**MATERIAL FOR THIS EXERCISE**
-*-*-
-- ==== Sys2Proof/Certificates/Slice0/Obligations.lean ====
section
/-!
DEFINITION. The statements for the provers. Statements about an instruction say that exec answers a next state, and what it holds;
their vocabulary, with the parts of the longer statements, is in the namespace Sys2Proof.Spec. Words such as `Gives` say the
frame once: everything else is as it was.
-/

/-! ## Vocabulary -/

namespace Sys2Proof.Spec

open Sys2Proof.Machine

/-- Nothing of the machine changes but the thread that executes. -/
def Only (s t : State) : Prop :=
  t = { s with threads := t.threads } ∧ ∀ k, k ≠ s.cur.tid → t.thread k = s.thread k

/-- How a thread goes on to its next bundle (R42, R120): nominal time moves past the bundle and its stall count; a
micro-operation leaves PCC and goes on in the macro; else PCC names the next bundle, or the start of a repeated body. -/
def Goes (c : Cur) (o n : Thread) : Prop :=
  n.nt = o.nt + 1 + c.stall ∧ n.bundles = o.bundles + 1 ∧ n.noBreak = false ∧ n.atHome = false ∧
  (c.micro = true → n.pcc = o.pcc ∧ n.lpst = o.lpst ∧
    n.run = o.run.map fun (r : MacroRun) => { r with idx := r.idx + 1 }) ∧
  (c.micro = false → n.run = o.run ∧ n.lpst = (loopStep o.lpst).1 ∧
    n.pcc = capSetOff o.pcc (if (loopStep o.lpst).2 then fieldW 55 0 o.lpsa else o.pc + 2 * c.words))

/-- Two threads differ at most in what going on changes, and in the results on their way. -/
def Rest (o n : Thread) : Prop :=
  n = { o with
        pend := n.pend, nt := n.nt, bundles := n.bundles, noBreak := n.noBreak, atHome := n.atHome, pcc := n.pcc,
        lpst := n.lpst, run := n.run }

/-- The results on their way after results `ws` with the time `due` join those of a thread; a write to g0, c0, p0 or m0 is
discarded (R38). -/
def Joined (old : List Pend) (due : Option Nat) (ws : List RegWrite) : List Pend :=
  old ++ (ws.filter fun w => !w.dead).map fun w => ⟨w, due⟩

/-- The instruction completes, produces the results `ws` with latency `lat` (none: interlocked), goes on to the next
bundle and changes nothing else: no other register, no system register, no byte of memory, no other context. -/
def Gives (i : Instr) (s : State) (lat : Option Nat) (ws : List RegWrite) : Prop :=
  ∃ t, exec i s = .next t ∧ Only s t ∧ Goes s.cur s.th t.th ∧ Rest s.th t.th ∧
    t.th.pend = Joined s.th.pend (lat.map (s.th.nt + ·)) ws

/-- The instruction gives one g register a value with a property. -/
def GivesG (i : Instr) (s : State) (lat : Option Nat) (d : GReg) (P : Word → Prop) : Prop :=
  ∃ v, P v ∧ Gives i s lat [.g d v]

/-- The instruction gives one c register a value with a property. -/
def GivesC (i : Instr) (s : State) (lat : Option Nat) (d : CReg) (P : Cap → Prop) : Prop :=
  ∃ v, P v ∧ Gives i s lat [.c d v]

/-- The second source of a form with an immediate: the immediate, or the register (R90). -/
def src (t : Thread) (y : Opd) : Word :=
  match y with
  | .imm v => v
  | .reg r => t.rg r

/-- The field that a specification names: lsb and width (R99). -/
def fieldOf (y : Word) : Nat × Nat :=
  let lsb := y.toNat % 64
  let w := y.toNat / 64 % 128
  if w = 0 ∨ lsb + w > 64 then (lsb, 64 - lsb) else (lsb, w)

/-- How many of the first n bits of a word are set. -/
def countBits (x : Word) : Nat → Nat
  | 0 => 0
  | n + 1 => countBits x n + (x.getLsbD n).toNat

end Sys2Proof.Spec

namespace Sys2Proof.Spec

open Sys2Proof.Machine

/-- The LFSR that an operation of a rounding mode uses: RS takes one step first (R31). -/
def lfsrFor (r : Rnd) (l : BitVec 32) : BitVec 32 := if r = .rs then lfsrStep l else l

/-- The instruction completes as a rounding operation: its result joins with latency `lat`, RS steps the LFSR once, and
nothing else changes. -/
def Rounds (i : Instr) (s : State) (lat : Option Nat) (r : Rnd) (d : GReg) (v : Word) : Prop :=
  ∃ t, exec i s = .next t ∧ Only s t ∧ Goes s.cur s.th t.th ∧ Rest { s.th with lfsr := lfsrFor r s.th.lfsr } t.th ∧
    t.th.pend = Joined s.th.pend (lat.map (s.th.nt + ·)) [.g d v]

/-- The three formats of the scalar engine with their exponent and fraction bits (R14, R110). -/
def scalarFormats : List (Elem × Nat × Nat) := [(.fp32, 8, 23), (.fp16, 5, 10), (.bf16, 8, 7)]

/-- A code is a NaN: its exponent field is all ones and its fraction is not zero (R14). -/
def nanCode (ex fr c : Nat) : Prop := c / 2 ^ fr % 2 ^ ex = 2 ^ ex - 1 ∧ c % 2 ^ fr ≠ 0

/-- The exact value of a magnitude code as a rational number (R14, R16). -/
def magRat (f : FFmt) (c : Nat) : ℚ := (f.magValue c).1 * (2 : ℚ) ^ (f.magValue c).2

/-- The sign of a code, and that it is finite (R14, R16). -/
def minus (f : FFmt) (c : Nat) : Bool := decide (c / f.sign % 2 = 1)
def finite (f : FFmt) (c : Nat) : Prop := c % f.sign ≤ f.top

/-- The exact value of a finite code. -/
def codeRat (f : FFmt) (c : Nat) : ℚ := (if minus f c then -1 else 1) * magRat f (c % f.sign)

/-- The magnitude code to which x rounds, in an exponent range with no upper end (R30, R31): of the values `lo` and the next one, between
which |x| lies, the one that the mode names; under RS by the discarded fraction's 32 bits and the LFSR after its step. -/
def RoundsMag (f : FFmt) (r : Rnd) (l : BitVec 32) (x : ℚ) (m : Nat) : Prop :=
  ∃ lo : Nat, magRat f lo ≤ |x| ∧ |x| < magRat f (lo + 1) ∧
    let g := magRat f (lo + 1) - magRat f lo
    let rest := |x| - magRat f lo
    let up : Prop := match r with
      | .rne => g < 2 * rest ∨ g = 2 * rest ∧ lo % 2 = 1
      | .rz => False
      | .ru => rest ≠ 0 ∧ 0 < x
      | .rd => rest ≠ 0 ∧ x < 0
      | .rs => rest ≠ 0 ∧ (2 : Int) ^ 32 ≤ ⌊rest / g * 2 ^ 32⌋ + l.toNat
    (up → m = lo + 1) ∧ (¬up → m = lo)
-*-*-
**TASK ITEM**
Using the records above, set down exactly the lines from the one with "def Only (s" through the one with "t.th.pend = Joined s.th.pend (lat.map (s.th.nt + ·)) ws", inclusive, and nothing more.

**FINAL ANSWER**
def Only (s t : State) : Prop :=
  t = { s with threads := t.threads } ∧ ∀ k, k ≠ s.cur.tid → t.thread k = s.thread k

/-- How a thread goes on to its next bundle (R42, R120): nominal time moves past the bundle and its stall count; a
micro-operation leaves PCC and goes on in the macro; else PCC names the next bundle, or the start of a repeated body. -/
def Goes (c : Cur) (o n : Thread) : Prop :=
  n.nt = o.nt + 1 + c.stall ∧ n.bundles = o.bundles + 1 ∧ n.noBreak = false ∧ n.atHome = false ∧
  (c.micro = true → n.pcc = o.pcc ∧ n.lpst = o.lpst ∧
    n.run = o.run.map fun (r : MacroRun) => { r with idx := r.idx + 1 }) ∧
  (c.micro = false → n.run = o.run ∧ n.lpst = (loopStep o.lpst).1 ∧
    n.pcc = capSetOff o.pcc (if (loopStep o.lpst).2 then fieldW 55 0 o.lpsa else o.pc + 2 * c.words))

/-- Two threads differ at most in what going on changes, and in the results on their way. -/
def Rest (o n : Thread) : Prop :=
  n = { o with
        pend := n.pend, nt := n.nt, bundles := n.bundles, noBreak := n.noBreak, atHome := n.atHome, pcc := n.pcc,
        lpst := n.lpst, run := n.run }

/-- The results on their way after results `ws` with the time `due` join those of a thread; a write to g0, c0, p0 or m0 is
discarded (R38). -/
def Joined (old : List Pend) (due : Option Nat) (ws : List RegWrite) : List Pend :=
  old ++ (ws.filter fun w => !w.dead).map fun w => ⟨w, due⟩

/-- The instruction completes, produces the results `ws` with latency `lat` (none: interlocked), goes on to the next
bundle and changes nothing else: no other register, no system register, no byte of memory, no other context. -/
def Gives (i : Instr) (s : State) (lat : Option Nat) (ws : List RegWrite) : Prop :=
  ∃ t, exec i s = .next t ∧ Only s t ∧ Goes s.cur s.th t.th ∧ Rest s.th t.th ∧
    t.th.pend = Joined s.th.pend (lat.map (s.th.nt + ·)) ws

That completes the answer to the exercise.